* _Task item_:
Keep every line in which "acceptLaunch" occurs and drop the rest of the data.

Stored data entries:
------------
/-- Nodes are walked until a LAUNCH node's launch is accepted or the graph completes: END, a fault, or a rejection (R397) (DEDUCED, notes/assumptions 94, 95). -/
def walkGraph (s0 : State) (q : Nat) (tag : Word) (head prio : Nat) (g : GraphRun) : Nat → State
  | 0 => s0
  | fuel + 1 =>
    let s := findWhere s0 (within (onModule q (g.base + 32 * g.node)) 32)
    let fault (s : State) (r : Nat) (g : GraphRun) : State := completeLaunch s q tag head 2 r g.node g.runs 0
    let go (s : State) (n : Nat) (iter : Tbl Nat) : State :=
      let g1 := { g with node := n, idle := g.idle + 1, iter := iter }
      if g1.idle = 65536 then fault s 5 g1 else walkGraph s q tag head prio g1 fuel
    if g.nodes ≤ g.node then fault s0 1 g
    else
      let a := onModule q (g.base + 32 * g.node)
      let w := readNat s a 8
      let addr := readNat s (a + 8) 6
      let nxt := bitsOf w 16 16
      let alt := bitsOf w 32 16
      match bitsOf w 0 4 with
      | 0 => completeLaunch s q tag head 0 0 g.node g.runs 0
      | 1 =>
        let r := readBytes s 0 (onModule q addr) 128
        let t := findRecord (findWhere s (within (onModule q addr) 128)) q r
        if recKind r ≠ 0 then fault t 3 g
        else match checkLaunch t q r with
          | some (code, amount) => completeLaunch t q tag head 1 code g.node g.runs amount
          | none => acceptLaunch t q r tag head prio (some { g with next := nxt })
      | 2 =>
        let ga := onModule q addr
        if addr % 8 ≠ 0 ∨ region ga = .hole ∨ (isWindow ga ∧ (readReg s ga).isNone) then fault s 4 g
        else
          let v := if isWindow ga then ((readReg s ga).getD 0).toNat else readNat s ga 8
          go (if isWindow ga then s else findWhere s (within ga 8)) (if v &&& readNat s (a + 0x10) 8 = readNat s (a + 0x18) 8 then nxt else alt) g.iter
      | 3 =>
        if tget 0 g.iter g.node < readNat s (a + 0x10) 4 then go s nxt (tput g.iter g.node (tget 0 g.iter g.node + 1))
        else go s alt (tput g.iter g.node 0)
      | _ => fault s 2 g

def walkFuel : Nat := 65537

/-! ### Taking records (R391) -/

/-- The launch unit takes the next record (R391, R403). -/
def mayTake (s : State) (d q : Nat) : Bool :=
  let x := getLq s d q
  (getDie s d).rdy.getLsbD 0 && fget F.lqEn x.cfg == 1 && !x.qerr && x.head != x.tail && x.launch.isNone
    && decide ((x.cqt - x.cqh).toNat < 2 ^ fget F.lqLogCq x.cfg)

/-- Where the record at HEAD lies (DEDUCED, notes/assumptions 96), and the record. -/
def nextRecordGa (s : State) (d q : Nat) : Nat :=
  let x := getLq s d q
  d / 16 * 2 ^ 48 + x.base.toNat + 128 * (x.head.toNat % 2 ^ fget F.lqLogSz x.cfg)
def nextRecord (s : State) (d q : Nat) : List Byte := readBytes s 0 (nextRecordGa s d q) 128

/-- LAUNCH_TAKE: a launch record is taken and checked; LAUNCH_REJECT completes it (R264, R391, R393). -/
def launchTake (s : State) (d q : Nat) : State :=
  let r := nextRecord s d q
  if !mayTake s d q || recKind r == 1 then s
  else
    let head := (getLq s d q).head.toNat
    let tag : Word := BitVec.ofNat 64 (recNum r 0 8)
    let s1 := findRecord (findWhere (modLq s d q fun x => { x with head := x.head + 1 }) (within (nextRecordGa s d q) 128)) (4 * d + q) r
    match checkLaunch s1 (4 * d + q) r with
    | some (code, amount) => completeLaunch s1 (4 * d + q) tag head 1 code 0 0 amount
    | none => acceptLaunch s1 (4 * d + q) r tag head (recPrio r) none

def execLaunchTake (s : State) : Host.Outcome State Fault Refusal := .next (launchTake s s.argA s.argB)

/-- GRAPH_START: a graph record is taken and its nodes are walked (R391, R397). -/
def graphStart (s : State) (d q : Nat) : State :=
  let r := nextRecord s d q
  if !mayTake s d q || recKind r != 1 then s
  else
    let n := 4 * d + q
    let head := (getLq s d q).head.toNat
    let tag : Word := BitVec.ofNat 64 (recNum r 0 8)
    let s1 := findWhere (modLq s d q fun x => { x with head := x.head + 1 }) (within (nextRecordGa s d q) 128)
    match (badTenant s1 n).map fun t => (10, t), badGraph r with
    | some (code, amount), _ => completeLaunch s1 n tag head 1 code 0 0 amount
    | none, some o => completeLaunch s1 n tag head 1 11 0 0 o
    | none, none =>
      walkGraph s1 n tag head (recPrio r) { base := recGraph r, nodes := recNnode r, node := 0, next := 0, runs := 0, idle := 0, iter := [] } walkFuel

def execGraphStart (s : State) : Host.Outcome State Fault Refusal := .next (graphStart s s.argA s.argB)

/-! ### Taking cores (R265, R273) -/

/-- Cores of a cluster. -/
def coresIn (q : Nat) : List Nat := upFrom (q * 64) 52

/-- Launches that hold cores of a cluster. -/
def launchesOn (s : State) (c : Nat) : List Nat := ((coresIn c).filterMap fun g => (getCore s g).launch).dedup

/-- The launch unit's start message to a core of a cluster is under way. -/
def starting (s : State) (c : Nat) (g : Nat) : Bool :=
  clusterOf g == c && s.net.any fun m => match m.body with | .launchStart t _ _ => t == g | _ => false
------------
* _Completed task_:
          | none => acceptLaunch t q r tag head prio (some { g with next := nxt })
    | none => acceptLaunch s1 (4 * d + q) r tag head (recPrio r) none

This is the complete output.